To get to this point requires that eliminating two different kinds of beliefs. 1) Self-beliefs and 2) survival strategy beliefs.
1) Self-Beliefs
Self-beliefs are any beliefs you have about yourself. “I’m not good enough,” “I’m not important,” “I’m not worthwhile.” They tell you that you’re OK or not OK. When you eliminate a self-belief, you often feel that a weight has been lifted. A natural feeling of confidence rises up within you. It’s not forced. It’s just there. You also feel worthy for no reason at all. You just do.
2) Survival Strategy Beliefs
These are beliefs that say your self-worth is contingent on something “good” happening. A belief like “What makes me good enough is doing things perfectly” makes you feel you need to do something just right before you can feel OK. A belief like “What makes me important is achieving” makes you feel you must reach important goals to feel good about yourself.
Both types of beliefs need to be eliminated to have unconditional self-worth.
I used to constantly worry about what others thought about me. After eliminating self-beliefs such as “I’m not good enough” and the survival strategy belief “What makes me good enough is having other people think well of me” my inner voice became quiet. I am now myself 24/7. I no longer feel defined by anything outside of me. It’s true freedom, and it makes my life way more fun.
But isn’t it natural to feel bad when things go wrong?
Yes, it is common for people to feel bad when things go wrong. When my husband died, I felt deep sorrow. I still miss him to this day. I’ll likely miss him for the rest of my life. However, I don’t feel bad about myself as a result of his passing.
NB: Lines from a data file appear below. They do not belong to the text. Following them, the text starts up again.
/-- The cell link engine once the cell data of a pattern is agreed (R205 step 8, R226, R228, R229). -/
def State.cutoffAgreed (s : State) : State :=
  let t := if s.step8Done then s.lostData.ringDone else s.lostData
  if t.cl.chained && t.cl.proc == 0 && t.cl.breakAged && t.breaksLocked then t.modCl fun l => { l with renewDue := true }
  else t

/-- CELL_DATA_LOST_OPEN (R228): a group has stayed at 14 or more for CellDataLostOpenDelay. -/
def execCellDataLostOpen (s : State) : Host.Outcome State Fault Refusal :=
  .next (if (List.range s.groupCount).any fun g => 14 ≤ s.ageOf g then s.raiseCond 0x0807 else s)

/-! ### Urgent triples and breaks (R221 to R226) -/

/-- URGENT (R221, R222): a valid triple waits for the next row start; reason bits 2 and 3 raise 0x080B. -/
def execUrgent (addr reason : Nat) (s : State) : Host.Outcome State Fault Refusal :=
  let s0 := s.repeatFrame (.urgent addr reason)
  .next (if 32 < addr || 16 ≤ reason then s0.modCl fun l => { l with urgentIgnored := l.urgentIgnored + 1 }
    else
      let t := s0.modCl fun l => { l with
        urgentReceived := l.urgentReceived + 1, urgentNow := l.urgentNow ++ [{ addr, reason }] }
      if 4 ≤ reason then t.raiseEvent 0x080B addr else t)

/-- A break is detected in closed mode (R223, R224): MODE chain follows at the next row start, with what the ports
then reach. -/
def State.breakFound (s : State) (lastA firstB : Nat) : State :=
  if s.cl.chainMode then s
  else s.modCl fun l => { l with breakDue := true, breakLastA := lastA, breakFirstB := firstB }

/-- BREAK (R223). The address is the CMU's that lost lock. -/
def execBreakTriple (addr lastA firstB : Nat) (s : State) : Host.Outcome State Fault Refusal :=
  let s0 := s.repeatFrame (.broken addr)
  .next (if 32 < addr then s0 else s0.breakFound lastA firstB)

/-- PORT_LOCK_LOSS (R223): the module's port B loses lock. -/
def execPortLockLoss (lastA firstB : Nat) (s : State) : Host.Outcome State Fault Refusal :=
  .next (s.breakFound lastA firstB)

/-- A load that runs when its ring breaks starts again in the blocks of chain mode (R212, R214). -/
def State.loadAgain (s : State) : State :=
  let want := s.enumerated.filter fun c => (s.cmu c).state == 2
  if s.cl.proc != 6 || want.isEmpty then s else (s.modCl fun l => { l with txWait := [] }).loadRun want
Since Morty passed, I’ve met other widows who felt incompetent or unworthy when they struggled to do what their husbands did for them, especially when they saw other people enjoying life while they were still grieving. Some negative feelings are, of course, natural. However, self-judgment can always be eliminated if we get rid of limiting beliefs about ourselves.
Our training program, LMT1: Core Belief Coaching, helps you get good at eliminating beliefs, particularly self-beliefs. Before the course is over, you’ll have helped your clients eliminate limiting beliefs.
Here’s what one of our students had to say about it:
Thanks to the thorough practicing I used the The Lefkoe Method NEXT DAY (without my notes handy) with a Deloitte & Touche client, who was so personally distraught, there was no point in talking business during our executive coaching session. If you could have seen the radiance on that face after an hour! So … the tool is powerful and rich!
Agnes Mura, MA MCC, Past President, LA PCMA
Yes, we have you practice so much that by the end, you’ll find you can help clients eliminate a belief even when you weren’t expecting to need the process with your client.
Summary
- Unconditional self-esteem is feeling OK about yourself regardless of what happens to you.
- It empowers you to do what matters in your life even when things don’t go your way.
- To gain unconditional self-worth, you need to eliminate two kinds of beliefs: 1) self-beliefs and 2) survival strategy beliefs.
- Feeling bad about some unwanted events can’t always be avoided, but we can keep from feeling bad about ourselves by eliminating limiting beliefs.
Typical strategies for raising self-esteem take a long time and can be like trying to unravel the Gordion Knot. Eliminating beliefs is a bit more like having Alexander’s sword cut through to immediate relief.